A Maturidade Clssica de Assis Brasil
Figura na sombra (2012) delicia o leitor com estes exerccios rigorosos da escrita: exerccios que materializam uma esttica plena, nunca cristalizada nos controles iniciais
O gaúcho Luiz Antonio de Assis Brasil chegou no século XXI à sua maturidade clássica em que tudo parece necessitar de ser controlado: das frases despojadas aos gestos das personagens, para deixar a sutil emoção explodir nas entrelinhas destes controles. Figura na sombra (2012) delicia o leitor com estes exercícios rigorosos da escrita: exercícios que materializam uma estética plena, nunca cristalizada nos controles iniciais.
As orações do romance de Assis Brasil são o mais das vezes curtas: nada dos circunlóquios conectivados à maneira de Marcel Proust ou do padre Antônio Vieira. Em alguns casos, como no capítulo XII, o narrador se contenta com parágrafos pequenos, alguns feitos de uma só frase. Narrativa direta, documental: “Era assim: o mais velho falava, e o mais novo, o moreno, concordava.” No capítulo XXI, uma carta do homem na sombra, o francês Aimé Bonpland, tenta explicar o que é a selva, um fenômeno sul-americano. Os parágrafos são mais longos, mas as orações permanecem curtas. Herdeiro do português Eça de Queirós, o texto de Assis Brasil tornou-se agora mais enxuto que seu mestre, usa o adjetivo com algum temor e parcimônia. Basta pensar nas extensões de um clássico de Assis Brasil, Videiras de cristal (1990). Em Figura na sombra, para dar a um estrangeiro (mais que isto, um russo) a ideia da selva, Aimé se recolhe: “É mais fácil imaginar a selva do que descrevê-la.” Imagem: o cinema, a fotografia, a pintura? Depois de umas sete frases, os adjetivos acodem, a medo: “Há exalações mornas. É o hálito da selva. Lá o ar é quente, espesso e viscoso. A umidade nos faz sangrar água por todos os poros. As plantas no chão, à altura das pernas, da cintura, do peito, da cabeça e sobre ela, as plantas são o abraço de um ventre impiedoso.”
São duas personagens que movem os eixos narrativos de Figura na sombra. Duas criaturas históricas. Dois naturalistas que de fato existiram. Alexander von Humbolt, o que fez fama e mundanismo, e Aimé Bonpland, o que se retirou para os interiores sul-americanos. Das aproximações e contrastes entre os dois seres Assis Brasil extrai um desempenho narrativo que, pouco a pouco, vai apaixonando o leitor. A despeito dos excessos de rigor formal de que uma prosa como a do escritor gaúcho se vale.

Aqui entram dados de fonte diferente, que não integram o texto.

-- ==== Sys2Proof/Machine/State.lean ====
section
/-! DEFINITION. The state of the engine, as plain data.

The architectural registers are those of the map in 10_state.md section 2, the round-key RAM (R34)
and the schedule descriptor (R35). ID is hard-wired (R21), so it has no field. Three fields are the
model's own: the turns still to come, the responses the host has got, and the counter of draws. -/

namespace Sys2Proof.Machine

/-- The error codes of R251 that have a name. Raised by a command's error completion (R253), which is
a next state; no run stops on one. -/
inductive EngineError where
  /-- Code 1. Reserved: no command raises it (R100, U13). -/
  | invalidCoefficient
  /-- Code 2: PCOEF with a negative index, RCON with 0. -/
  | invalidIndex
  /-- Code 3: PMOD with divisor 0. -/
  | divisionByZero
  /-- Code 4: KEXP with a KEYLEN other than 16, 24 and 32. -/
  | invalidKeyLength
  /-- Code 5: ENC and DEC with a BLKLEN other than 16. -/
  | invalidBlockLength
  /-- Code 8: a word that matches no row of R75. -/
  | illegalCommand
  /-- Code 9: ARK, ENC and DEC with KSV = 0. -/
  | noKeySchedule
  /-- Code 10: ARK with a round above NR. -/
  | badRound
  deriving DecidableEq, Repr

/-- The three key-size variants (R7). -/
inductive KeySize where
  | aes128
  | aes192
  | aes256
  deriving DecidableEq, Repr

/-- The width of a host access (R53). Only 32 bits is legal. -/
inductive AccessWidth where
  | w8
  | w16
  | w32
  | w64
  deriving DecidableEq, Repr

/-- One host access to the register window (R14, R50). Accesses carry no host's name: the engine does
not tell hosts apart (R64). -/
inductive HostAccess where
  /-- `RD off` in the given width. -/
  | read (width : AccessWidth) (off : Offset)
  /-- `WR off, data` in the given width. `data` matters only at 32 bits: the bus refuses the other
  widths whatever they carry (R53). -/
  | write (width : AccessWidth) (off : Offset) (data : Word)
  deriving DecidableEq, Repr

/-- What the bus answers a host access with (R53, R260). -/
inductive BusResponse where
  /-- The answer to a read: was it a bus error, and the data. -/
  | read (busError : Bool) (data : Word)
  /-- The answer to a write: was it a bus error. -/
  | write (busError : Bool)
  deriving DecidableEq, Repr

/-- Which agent steps next (R20): the host with one access, or the engine with the completion of the
command in flight. -/
inductive Turn where
  | host (access : HostAccess)
  | engine
  deriving DecidableEq, Repr

/-- A register of the window (10_state.md section 2). -/
inductive WindowReg where
  | id
  | status
  | kstat
  | cmd
  | opa
  | opb
  | resl
  | resh
  | keylen
  | blklen
  | state (c : Fin 4)
  | key (k : Fin 8)
  | rkw (i : Fin 60)
  deriving DecidableEq, Repr

/-- The state of the engine. -/
structure State where
  /-- STATUS.BUSY, and the in-flight flag (R22, R36). -/
  busy : Bool
  /-- STATUS.ERR, sticky (R22). -/
  err : Bool
  /-- STATUS.OVR, sticky (R22). -/
  ovr : Bool
  /-- STATUS.LASTERR (R22): `none` is code 0, success (R251). -/
  lastErr : Option EngineError
  /-- The schedule descriptor behind KSTAT (R23, R35): `none` is KSV = 0 with NK = NR = 0, and
  `some k` is KSV = 1 with the NK and NR of `k`. -/
  ksched : Option KeySize
  /-- CMD: the last accepted word (R24). -/
  cmd : Word
  /-- OPA (R25). -/
  opa : Word
  /-- OPB (R26). -/
  opb : Word
  /-- RESL (R27). -/
  resl : Word
  /-- RESH (R28). -/
  resh : Word
  /-- KEYLEN[7:0]; bits [31:8] read as zero (R29). -/
  keylen : Byte
  /-- BLKLEN[7:0]; bits [31:8] read as zero (R30). -/
  blklen : Byte
  /-- STATE0..STATE3, one column each (R31). -/
  state : Vector Word 4
  /-- KEY0..KEY7 (R32). -/
  key : Vector Word 8
  /-- The round-key RAM RK[0..59] (R34). -/
  rk : Vector Word 60
  /-- The model's own: the turns still to come, the next one first (log entry 3). -/
  schedule : List Turn
  /-- The model's own: the bus responses the host has got, the newest first (log entry 4). -/
  responses : List BusResponse
  /-- The model's own: how many unspecified reads have drawn a value (log entry 2). -/
  draws : Nat
  deriving DecidableEq, Repr

/-- Why a step stops with a fault: never. The spec gives every access and every command word an
outcome after which the engine goes on (R53, R76, R250), so the type has no constructor; nothing
raises it, which is safe. -/
inductive Fault where
  deriving DecidableEq, Repr

/-- Why a step is refused. -/
inductive Refusal where
  /-- An instruction that has no meaning yet. Raised by `exec`'s refused arms only, of which there is
  none now. Safe: the machine stops where the hardware goes on. -/
  | notModelled (mnemonic : String)
  deriving DecidableEq, Repr

/-- The state at the release of reset when the round-key RAM holds `rkReset` (R40, R281, R283). Every
register is 0 and no command is in flight. -/
def State.resetWith (rkReset : Vector Word 60) : State where
  busy := false
  err := false
  ovr := false
  lastErr := none
  ksched := none
  cmd := 0
  opa := 0
  opb := 0
  resl := 0
  resh := 0
  keylen := 0
  blklen := 0
  state := Vector.replicate 4 0
  key := Vector.replicate 8 0
  rk := rkReset
  schedule := []
  responses := []
  draws := 0

/-- The machine right after reset (R281). DESIGN CHOICE (log entry 1): `RK_RESET` is 60 zero words,
which U4 allows because no rule shows it. -/
def State.reset : State := State.resetWith (Vector.replicate 60 0)

end Sys2Proof.Machine
end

Longe da lubricidade do verbo de João Gilberto Noll e dos desleixos linguísticos buscados por Daniel Galera ou Paulo Scott, a literatura de Assis Brasil está cheia de pudores estilísticos que parecem às vezes de um outro tempo. São extremamente bem-vindos estes pudores morais e estéticos que no entanto avançam sempre.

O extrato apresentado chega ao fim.